## Assignment
Only one stretch of the data below is wanted: the lines starting at the one with "s.queues := by cases s; rfl" and ending at the one with "s.flash := by cases s; rfl", both included, given again exactly.

START Exercise input

-- ==== Sys2Proof/Laws/State.lean ====
section
/-! SUPPORT. What each named update of the state leaves alone, field by field, and what it puts into its own field. -/

namespace Sys2Proof.Machine

@[simp] theorem vget_vset_same {α : Type} {n : Nat} (v : Vector α n) (i : Fin n) (x : α) : vget (vset v i x) i = x := by
  simp [vget, vset, Vector.get_eq_getElem]

theorem vget_vset_ne {α : Type} {n : Nat} (v : Vector α n) {i j : Fin n} (x : α) (h : j ≠ i) : vget (vset v i x) j = vget v j := by
  have : i.val ≠ j.val := fun e => h (Fin.ext e.symm)
  simp [vget, vset, Vector.get_eq_getElem, this]


@[simp] theorem State.wr_mem (s : State) (r : RegName) (i a : Nat) (v : Word) : (s.wr r i a v).mem = s.mem := by cases s; rfl
@[simp] theorem State.wr_queues (s : State) (r : RegName) (i a : Nat) (v : Word) : (s.wr r i a v).queues = s.queues := by cases s; rfl
@[simp] theorem State.wr_ports (s : State) (r : RegName) (i a : Nat) (v : Word) : (s.wr r i a v).ports = s.ports := by cases s; rfl
@[simp] theorem State.wr_hbm (s : State) (r : RegName) (i a : Nat) (v : Word) : (s.wr r i a v).hbm = s.hbm := by cases s; rfl
@[simp] theorem State.wr_pwr (s : State) (r : RegName) (i a : Nat) (v : Word) : (s.wr r i a v).pwr = s.pwr := by cases s; rfl
@[simp] theorem State.wr_boot (s : State) (r : RegName) (i a : Nat) (v : Word) : (s.wr r i a v).boot = s.boot := by cases s; rfl
@[simp] theorem State.wr_flash (s : State) (r : RegName) (i a : Nat) (v : Word) : (s.wr r i a v).flash = s.flash := by cases s; rfl
@[simp] theorem State.wr_arr (s : State) (r : RegName) (i a : Nat) (v : Word) : (s.wr r i a v).arr = s.arr := by cases s; rfl
@[simp] theorem State.wr_vec (s : State) (r : RegName) (i a : Nat) (v : Word) : (s.wr r i a v).vec = s.vec := by cases s; rfl
@[simp] theorem State.wr_evr (s : State) (r : RegName) (i a : Nat) (v : Word) : (s.wr r i a v).evr = s.evr := by cases s; rfl
@[simp] theorem State.wr_chk (s : State) (r : RegName) (i a : Nat) (v : Word) : (s.wr r i a v).chk = s.chk := by cases s; rfl
@[simp] theorem State.wr_eut (s : State) (r : RegName) (i a : Nat) (v : Word) : (s.wr r i a v).eut = s.eut := by cases s; rfl
@[simp] theorem State.wr_col (s : State) (r : RegName) (i a : Nat) (v : Word) : (s.wr r i a v).col = s.col := by cases s; rfl
@[simp] theorem State.wr_rcv (s : State) (r : RegName) (i a : Nat) (v : Word) : (s.wr r i a v).rcv = s.rcv := by cases s; rfl
@[simp] theorem State.wr_tier (s : State) (r : RegName) (i a : Nat) (v : Word) : (s.wr r i a v).tier = s.tier := by cases s; rfl
@[simp] theorem State.wr_ing (s : State) (r : RegName) (i a : Nat) (v : Word) : (s.wr r i a v).ing = s.ing := by cases s; rfl
@[simp] theorem State.wr_pins (s : State) (r : RegName) (i a : Nat) (v : Word) : (s.wr r i a v).pins = s.pins := by cases s; rfl
@[simp] theorem State.wr_usec (s : State) (r : RegName) (i a : Nat) (v : Word) : (s.wr r i a v).usec = s.usec := by cases s; rfl
@[simp] theorem State.wr_out (s : State) (r : RegName) (i a : Nat) (v : Word) : (s.wr r i a v).out = s.out := by cases s; rfl
@[simp] theorem State.wr_freeCtr (s : State) (r : RegName) (i a : Nat) (v : Word) : (s.wr r i a v).freeCtr = s.freeCtr := by cases s; rfl
@[simp] theorem State.wr_pending (s : State) (r : RegName) (i a : Nat) (v : Word) : (s.wr r i a v).pending = s.pending := by cases s; rfl

@[simp] theorem State.fset_mem (s : State) (f : Fld) (v i a : Nat) : (s.fset f v i a).mem = s.mem := State.wr_mem _ _ _ _ _
@[simp] theorem State.fset_queues (s : State) (f : Fld) (v i a : Nat) : (s.fset f v i a).queues = s.queues := State.wr_queues _ _ _ _ _
@[simp] theorem State.fset_ports (s : State) (f : Fld) (v i a : Nat) : (s.fset f v i a).ports = s.ports := State.wr_ports _ _ _ _ _
@[simp] theorem State.fset_hbm (s : State) (f : Fld) (v i a : Nat) : (s.fset f v i a).hbm = s.hbm := State.wr_hbm _ _ _ _ _
@[simp] theorem State.fset_pwr (s : State) (f : Fld) (v i a : Nat) : (s.fset f v i a).pwr = s.pwr := State.wr_pwr _ _ _ _ _
@[simp] theorem State.fset_boot (s : State) (f : Fld) (v i a : Nat) : (s.fset f v i a).boot = s.boot := State.wr_boot _ _ _ _ _
@[simp] theorem State.fset_flash (s : State) (f : Fld) (v i a : Nat) : (s.fset f v i a).flash = s.flash := State.wr_flash _ _ _ _ _
@[simp] theorem State.fset_arr (s : State) (f : Fld) (v i a : Nat) : (s.fset f v i a).arr = s.arr := State.wr_arr _ _ _ _ _
@[simp] theorem State.fset_vec (s : State) (f : Fld) (v i a : Nat) : (s.fset f v i a).vec = s.vec := State.wr_vec _ _ _ _ _
@[simp] theorem State.fset_evr (s : State) (f : Fld) (v i a : Nat) : (s.fset f v i a).evr = s.evr := State.wr_evr _ _ _ _ _
@[simp] theorem State.fset_chk (s : State) (f : Fld) (v i a : Nat) : (s.fset f v i a).chk = s.chk := State.wr_chk _ _ _ _ _
@[simp] theorem State.fset_eut (s : State) (f : Fld) (v i a : Nat) : (s.fset f v i a).eut = s.eut := State.wr_eut _ _ _ _ _
@[simp] theorem State.fset_col (s : State) (f : Fld) (v i a : Nat) : (s.fset f v i a).col = s.col := State.wr_col _ _ _ _ _
@[simp] theorem State.fset_rcv (s : State) (f : Fld) (v i a : Nat) : (s.fset f v i a).rcv = s.rcv := State.wr_rcv _ _ _ _ _
@[simp] theorem State.fset_tier (s : State) (f : Fld) (v i a : Nat) : (s.fset f v i a).tier = s.tier := State.wr_tier _ _ _ _ _
@[simp] theorem State.fset_ing (s : State) (f : Fld) (v i a : Nat) : (s.fset f v i a).ing = s.ing := State.wr_ing _ _ _ _ _
@[simp] theorem State.fset_pins (s : State) (f : Fld) (v i a : Nat) : (s.fset f v i a).pins = s.pins := State.wr_pins _ _ _ _ _
@[simp] theorem State.fset_usec (s : State) (f : Fld) (v i a : Nat) : (s.fset f v i a).usec = s.usec := State.wr_usec _ _ _ _ _
@[simp] theorem State.fset_out (s : State) (f : Fld) (v i a : Nat) : (s.fset f v i a).out = s.out := State.wr_out _ _ _ _ _
@[simp] theorem State.fset_freeCtr (s : State) (f : Fld) (v i a : Nat) : (s.fset f v i a).freeCtr = s.freeCtr := State.wr_freeCtr _ _ _ _ _
@[simp] theorem State.fset_pending (s : State) (f : Fld) (v i a : Nat) : (s.fset f v i a).pending = s.pending := State.wr_pending _ _ _ _ _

END Exercise input

## Task output
@[simp] theorem State.wr_queues (s : State) (r : RegName) (i a : Nat) (v : Word) : (s.wr r i a v).queues = s.queues := by cases s; rfl
@[simp] theorem State.wr_ports (s : State) (r : RegName) (i a : Nat) (v : Word) : (s.wr r i a v).ports = s.ports := by cases s; rfl
@[simp] theorem State.wr_hbm (s : State) (r : RegName) (i a : Nat) (v : Word) : (s.wr r i a v).hbm = s.hbm := by cases s; rfl
@[simp] theorem State.wr_pwr (s : State) (r : RegName) (i a : Nat) (v : Word) : (s.wr r i a v).pwr = s.pwr := by cases s; rfl
@[simp] theorem State.wr_boot (s : State) (r : RegName) (i a : Nat) (v : Word) : (s.wr r i a v).boot = s.boot := by cases s; rfl
@[simp] theorem State.wr_flash (s : State) (r : RegName) (i a : Nat) (v : Word) : (s.wr r i a v).flash = s.flash := by cases s; rfl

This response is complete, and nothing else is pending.